Кто знал тебя — узнал блаженство тот,
А кто не знал — надеждами живет.

    53

Ты сделан из материи какой,
Что за тобой бежит теней мильон?
У всех людей их только по одной,
А ты бросаешь их со всех сторон.

Пусть сам Адонис предо мной возник —
Лишь повторяет он твои черты.
Когда изобразить Елены лик, —
То в греческом наряде будешь ты.

Весну ли вспомню, осени ли час —
На всем лежит твоя благая тень.
Как вешний день, красой пленяешь нас,
И полн щедрот, как жатвы ясный день.

Во всем прекрасном часть красы твоей,
Но сердца нет ни у кого верней.

    54

Во сколько раз прелестней красота,
Когда она правдивостью богата.
Как роза ни прекрасна, но и та
Прекраснее вдвойне от аромата.

Шиповник цветом с алой розой схож,
Шипы такие ж, тот же цвет зеленый,
Как роза, он приманчив и пригож,
Когда его распустятся бутоны;

Но он красив лишь внешне.
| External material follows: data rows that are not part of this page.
-- ==== Sys2Proof/Machine/Roce.lean ====
section
/-! DEFINITION. RoCE v2 packets of the reliable connected service (R334, R354, R355): requests in PSN order, responses, acknowledgements, RNR NAKs and congestion notification. What the manual takes from the InfiniBand specification is PRESUMED (log 46). -/

namespace Sys2Proof.Machine

/-- A 24-bit PSN as it is held. -/
def rPsn (p : RocePkt) : BitVec 32 := p.psn.setWidth 32
/-- A packet without an operation's fields. -/
def roce0 (q : Qp) (op : RoceOp) (psn : BitVec 32) : RocePkt :=
  { op := op, first := true, last := true, dqpn := q.peerQpn.setWidth 24, psn := psn.setWidth 24, va := 0, rkey := 0, dmaLen := 0, imm := 0, swapAdd := 0, compare := 0, payload := [] }
/-- Answer with a packet of an operation and a PSN. -/
def roceSay (s : State) (n : Nat) (op : RoceOp) (psn : BitVec 32) : State := roceXmit s n (roce0 (qpGet s n) op psn)

/-! ## Responder -/

/-- The request PSNs move on by `k`. -/
def roceNext (s : State) (n k : Nat) : State := qpUpd s n fun q => { q with cum := psnPlus q q.cum k, lastWork := s.now }
/-- Classify a request PSN: expected, behind, or ahead. -/
def roceClass (q : Qp) (psn : BitVec 32) : PsnClass :=
  let d := psnGap q q.cum psn
  if d = 0 then .new else if 2 ^ 23 ≤ d then .dup else .beyond
/-- Acknowledge everything before the expected PSN. -/
def roceAck (s : State) (n : Nat) : State := let q := qpGet s n; roceSay s n .ack (psnPlus q q.cum (2 ^ 24 - 1))
/-- NAK of a failed check: a remote access error. A partial message is forgotten. -/
def roceDeny (s : State) (n : Nat) (op : RoceOp) (psn : BitVec 32) : State := roceSay (qpUpd s n fun q => { q with msgs := [] }) n op psn
/-- RDMA WRITE, with or without immediate. -/
def roceWrite (s : State) (n : Nat) (p : RocePkt) : State :=
  let q := qpGet s n
  let len := p.payload.length
  let m0 : Option MsgRec :=
    if p.first then some { msn := 0, mlen := p.dmaLen.toNat, placed := 0, offset := p.va.toNat, imm := none, key := p.rkey, tag := 0, tagged := false, roce := true }
    else q.msgs.head?
  match m0 with
  | none => roceDeny s n .nakOp (rPsn p)
  | some m =>
    let imm := p.op = .writeImm && p.last
    if m.mlen < m.placed + len ∨ (p.last = true ∧ m.placed + len ≠ m.mlen) then roceDeny s n .nakOp (rPsn p)
    else match reqCheck s q m.key (m.offset + m.placed) len { right := 1, reads := false, writes := true, imm := imm } false with
      | .ok _ _ ps =>
        let m1 := { m with placed := m.placed + len, imm := if imm then some ((p.imm.setWidth 64)) else none }
        let full := match notifyRing s m1 with
          | some r => notifyFull s r
          | none => (false, s)
        if full.1 then roceSay full.2 n .rnr (rPsn p)
        else
          let w := busWrite full.2 ps (memOfBytes 0 p.payload)
          if w.1 ≠ stOk then roceDeny w.2 n .nakOp (rPsn p)
          else
            let s1 := roceNext (qpUpd w.2 n fun q => { q with msgs := if p.last then [] else [m1] }) n 1
            if !p.last then s1
            else
              let s2 := if !imm then s1
                else notifyAdd (match notifyRing s1 m1 with
                  | some r => ringAppend s1 r 1 (notifyEntry n m1)
                  | none => s1) n m1
              roceAck s2 n
      | _ => roceDeny s n .nakAccess (rPsn p)
/-- Answer an RDMA READ with its packets; a duplicate is answered anew. -/
def roceRead (s : State) (n : Nat) (p : RocePkt) (new : Bool) : State :=
  let q := qpGet s n
  let len := p.dmaLen.toNat
  let k := max 1 (ceilDiv len (2 ^ q.mtuLog2))
  match reqCheck s q p.rkey p.va.toNat len { right := 0, reads := true, writes := false } false with
  | .ok _ _ ps =>
    let d := busRead s (ctrGet s) ps
    if d.1 ≠ stOk then roceDeny d.2.2 n .nakOp (rPsn p)
    else
      let s1 := if new then roceNext d.2.2 n k else d.2.2
      (List.range k).foldl (fun s i =>
        let at_ := i * 2 ^ q.mtuLog2
        roceXmit s n { roce0 q .readResp (psnPlus q (rPsn p) i) with
          first := i = 0, last := decide (i + 1 = k), payload := memBytes (memSlice d.2.1 at_ (len - at_)) 0 (min (2 ^ q.mtuLog2) (len - at_)) }) s1
  | _ => roceDeny s n .nakAccess (rPsn p)
/-- FetchAdd and CmpSwap. -/
def roceAtomic (s : State) (n : Nat) (p : RocePkt) : State :=
  let q := qpGet s n
  match reqCheck s q p.rkey p.va.toNat 8 { right := 2, reads := true, writes := true, align := 8 } false with
  | .ok _ _ ps =>
    let o : RemoteOp := {
      owner := 0, tile := 0, job := 0xFFFF, priv := 0, tag := 0, kind := if p.op = .cmpSwap then .rcas else .rfadd, pieces := ps, len := 8, val := p.swapAdd, cmp := p.compare }
    let r := opApply s o
    if r.1 ≠ stOk then roceDeny r.2.2 n .nakOp (rPsn p)
    else
      let kept := { pkt0 with type := 7, psn := rPsn p, value := r.2.1, mlen := 8 }
      let s1 := qpUpd (roceNext r.2.2 n 1) n fun q => { q with atomics := (q.atomics ++ [(rPsn p, kept)]).drop (q.atomics.length - 15) }
      xmit s1 n kept
  | .nak st => roceDeny s n (if st = stMisaligned then .nakOp else .nakAccess) (rPsn p)
  | _ => roceDeny s n .nakAccess (rPsn p)
/-- A duplicate request. -/
def roceDup (s : State) (n : Nat) (p : RocePkt) : State :=
  match p.op with
  | .readReq => roceRead s n p false
  | .fetchAdd | .cmpSwap =>
    match (qpGet s n).atomics.find? fun e => e.1 = rPsn p with
    | some e => xmit s n e.2
    | none => s
  | _ => roceAck s n
/-- A request: in PSN order alone. -/
def roceRequest (s : State) (n : Nat) (p : RocePkt) : State :=
  let q := qpGet s n
  match roceClass q (rPsn p) with
  | .beyond => roceSay s n .nakSeq q.cum
  | .dup => roceDup s n p
  | .new =>
    match p.op with
    | .readReq => roceRead s n p true
    | .fetchAdd | .cmpSwap => roceAtomic s n p
    | _ => roceWrite s n p

/-! ## Requester -/

/-- Everything before `psn` is acknowledged; `incl` counts `psn` itself. Reads and atomics stay until their answer. -/
def roceAcked (s : State) (n : Nat) (psn : BitVec 32) (incl : Bool) : State :=
  let q := qpGet s n
  let upto := fun (f : Flight) => let d := psnGap q f.pkt.psn psn; decide (d < 2 ^ 23) && (incl || d ≠ 0)
  let answered := fun (f : Flight) => (q.sq.all fun w => w.ord ≠ f.ord || !wrIsRead w)
  wrsAcked (qpUpd s n fun q => { q with
    flights := q.flights.filter fun f => !(upto f && answered f), pathTab := listSet q.pathTab 0 { pathGet q 0 with expiries := 0 } }) n
/-- The flight whose PSNs include `psn`. -/
def roceFlight (s : State) (n : Nat) (psn : BitVec 32) : Option (Flight × Wreq) :=
  let q := qpGet s n
  q.flights.findSome? fun f => (q.sq.find? fun w => w.ord = f.ord && decide (psnGap q f.pkt.psn psn < psnTake q w)).map fun w => (f, w)
/-- A flight has its answer. -/
def roceGone (s : State) (n : Nat) (f : Flight) : State := qpUpd s n fun q => { q with flights := q.flights.filter fun x => x.pkt.psn ≠ f.pkt.psn }
/-- READ response. -/
def roceReadResp (s : State) (n : Nat) (p : RocePkt) : State :=
  let q := qpGet s n
  match roceFlight s n (rPsn p) with
  | some (f, w) =>
    let pos := psnGap q f.pkt.psn (rPsn p) * 2 ^ q.mtuLog2
    let len := p.payload.length
    if w.opcode ≠ 3 ∨ w.placed < pos ∨ w.length < pos + len then s
    else
      let s1 := roceAcked s n f.pkt.psn false
      match localPlace s1 n w pos p.payload with
      | none => placeFault s1 n w pos len
      | some (st, s2) =>
        if st = 0xFFFF then roceGone s2 n f
        else if st ≠ stOk then wrComplete (roceGone s2 n f) n w st 0
        else if w.length ≤ pos + len then wrComplete (roceGone s2 n f) n w stOk 0
        else qpUpd s2 n fun q => { q with sq := q.sq.map fun x => if x.ord = w.ord then { x with placed := max w.placed (pos + len) } else x }
  | none => s
/-- Atomic response: the old value stands where requests carry theirs. -/
def roceAtomicResp (s : State) (n : Nat) (p : RocePkt) : State :=
  match roceFlight s n (rPsn p) with
  | some (f, w) =>
    if w.opcode ≠ 4 ∧ w.opcode ≠ 5 then s
    else
      let s1 := roceAcked s n f.pkt.psn false
      match atomicDeliver s1 n w p.swapAdd with
      | some s2 => roceGone s2 n f
      | none => placeFault s1 n w 0 8
  | none => s
/-- A NAK ends its work request and the queue pair; the status a RoCE NAK stands for is free among those of its kind (log 46). -/
def roceNak (s : State) (n : Nat) (psn : BitVec 32) (access : Bool) : State :=
  let s1 := roceAcked s n psn false
  let k := (Config.freeByte s1.freeCtr).toNat % 4
  let s2 := { s1 with freeCtr := s1.freeCtr + 1 }
  let st := (if access then [stKeyMismatch, stRightsDenied, stPkeyDenied, stOutOfBounds] else [stMisaligned, stSequenceError, stUncSector, stAddrMismatch]).getD k stKeyMismatch
  match roceFlight s2 n psn with
  | some (_, w) =>
    if access then qpFail (wrViolation s2 n w st) n (fun _ => false) stQpFatal psn
    else qpFail s2 n (fun x => x.ord = w.ord) st psn
  | none => s
/-- Go back to `psn`: every packet from it on is sent again (R354). -/
def roceBack (s : State) (n : Nat) (psn : BitVec 32) : State :=
  let s1 := roceAcked s n psn false
  let q := qpGet s1 n
  flightsResend s1 n false (q.flights.filter fun f => decide (psnGap q psn f.pkt.psn < 2 ^ 23)) true
/-- RNR NAK: the packets from `psn` on wait for their resend. -/
def roceRnr (s : State) (n : Nat) (psn : BitVec 32) : State :=
  let s1 := roceAcked s n psn false
  qpUpd s1 n fun q => { q with flights := q.flights.map fun f => if psnGap q psn f.pkt.psn < 2 ^ 23 then { f with waitUntil := some s.now } else f }
/-- A congestion notification packet reduces the rate: by how much is free (log 46), within the bound of a window. -/
def roceCnp (s : State) (n : Nat) : State :=
  let w := (pathGet (qpGet s n) 0).window
  let v := max 4096 ((Config.freeWord s.freeCtr).toNat % w)
  qpUpd { s with freeCtr := s.freeCtr + 1 } n fun q => { q with pathTab := listSet q.pathTab 0 { pathGet q 0 with window := min w v } }

/-! ## Arrival -/

/-- Handle a RoCE v2 packet of a queue pair. -/
def roceHandle (s : State) (p : RocePkt) : State :=
  let n := p.dqpn.toNat
  let q := qpGet s n
  if !qpRoce q then s
  else qpEnter s n (fun q => { q with heldRoce := q.heldRoce ++ [p] }) fun s =>
    if !qpAlive s n then s
    else match p.op with
      | .readResp => pump (roceReadResp s n p) n
      | .atomicResp => pump (roceAtomicResp s n p) n
      | .ack => pump (roceAcked s n (rPsn p) true) n
      | .nakSeq => pump (roceBack s n (rPsn p)) n
      | .nakAccess => roceNak s n (rPsn p) true
      | .nakOp => roceNak s n (rPsn p) false
      | .rnr => roceRnr s n (rPsn p)
      | .cnp => roceCnp s n
      | .write | .writeImm | .readReq | .fetchAdd | .cmpSwap => roceRequest s n p
/-- ROCE_V2_PACKET. -/
def execRoceV2Packet (p : RocePkt) (s : State) : Out_ :=
  let q := qpGet s p.dqpn.toNat
  .next (rxFrame s q.port.toNat (frameLen q.peerIp false (p.payload.length + 16)) fun s => roceHandle s p)

/-! ## Held packets (R318) -/

/-- QP_CONTEXT_FETCH: the context is resident, and what waited for it is handled in order of arrival. -/
def execQpContextFetch (qpn : BitVec 20) (s : State) : Out_ :=
  let n := qpn.toNat
  let q := qpGet s n
  if q.state = .free ∨ q.resident then .next s
  else
    let s1 := qpResident (qpUpd s n fun q => { q with heldPkts := [], heldRoce := [] }) n
    .next (q.heldRoce.foldl roceHandle (q.heldPkts.foldl pktHandle s1))
/-- QP_HOLD_EXPIRY: packets held for a context are dropped unacknowledged. -/
def execQpHoldExpiry (qpn : BitVec 20) (s : State) : Out_ :=
  let n := qpn.toNat
  if (qpGet s n).holdSince.isSome then .next (qpUpd s n fun q => { q with heldPkts := [], heldRoce := [], holdSince := none }) else .next s

end Sys2Proof.Machine
end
Оттого
Он жалок в жизни, жалок в увяданье.
Не то у роз: их вечно естество,
Сама их смерть родит благоуханье.

Пусть молодость твоя пройдет, мой друг,
В моих стихах твой вечно будет дух.

    55
Надгробий мрамор и литую медь
Переживет сонет могучий мой,
И в нем светлее будешь ты гореть,
Чем под унылой грязною плитой.

Пускай низвергнет статуи война,
Разрушит смута славных зодчих труд,
Ни Марса меч, ни битвы пламена
Преданья о тебе не изведут.

Ты будешь вечно шествовать вперед,
Забвение и смерть переборов.
Слух о тебе потомство пронесет
До Страшного Суда сквозь глубь веков,

И до конца пребудешь ты живым
В сердцах у всех, кем нежно ты любим.

    56

Взметнись, любовь, и снова запылай!
Пусть знают все: ты не тупей, чем голод, —
Как нынче ты его ни утоляй,
Он завтра снова яростен и молод.

Так будь, как он! Хотя глаза твои
Смыкаются уже от пресыщенья,
Ты завтра вновь их страстью напои,
Чтоб дух любви не умер от томленья.

Чтоб час разлуки был, как океан,
Чьи воды разделяют обрученных;
Они ж на берегах противных стран
Друг с друга глаз не сводят восхищенных.

Разлука, как зима: чем холодней,
Тем лето втрое делает милей.

    57

Я — твой слуга, и вся моя мечта
Лишь в том, чтоб угадать твои желанья.
Душа тобой одною занята,
Стремясь твои исполнить приказанья.

Я не ропщу, что дни мои пусты,
Я не слежу за стрелкой часовою,
Когда подчас «Прощай» мне скажешь ты,
Разлуки горечь не считаю злою.

Не смею вопросить я ни о чем,
Ни проводить тебя ревнивым взглядом.
Печальный раб, я мыслю об одном:
Как счастлив тот, кто был с тобою рядом.

Безумна до того любовь моя,
Что зла в тебе не замечаю я.

    58

Пусть бог, что сотворил меня слугой
Навек твоим, спасет меня от доли
Выпытывать, чем день наполнен твой, —
Я твой вассал, твоей покорный воле.

Пускай твой взор разлукой мне грозит,
Пускай твоей свободой я замучен,
Я на тебя не затаю обид,
Страданьями к терпению приучен.

Где хочешь, будь! Права твои сильны,
Располагай собою как угодно,
Сама себе прощай свои вины,
Во всех своих решеньях ты свободна.

Пусть хороши, пусть злы твои влеченья —
Я буду ждать, хоть ожидать мученье.

    59

Когда и впрямь старо все под луной,
А сущее обычно и привычно,
То как обманут жалкий ум людской,
Рожденное стремясь родить вторично!

О, если б возвратиться хоть на миг
За тысячу солнцеворотов сразу
И образ твой найти средь древних книг,
Где мысль впервой в письме предстала глазу.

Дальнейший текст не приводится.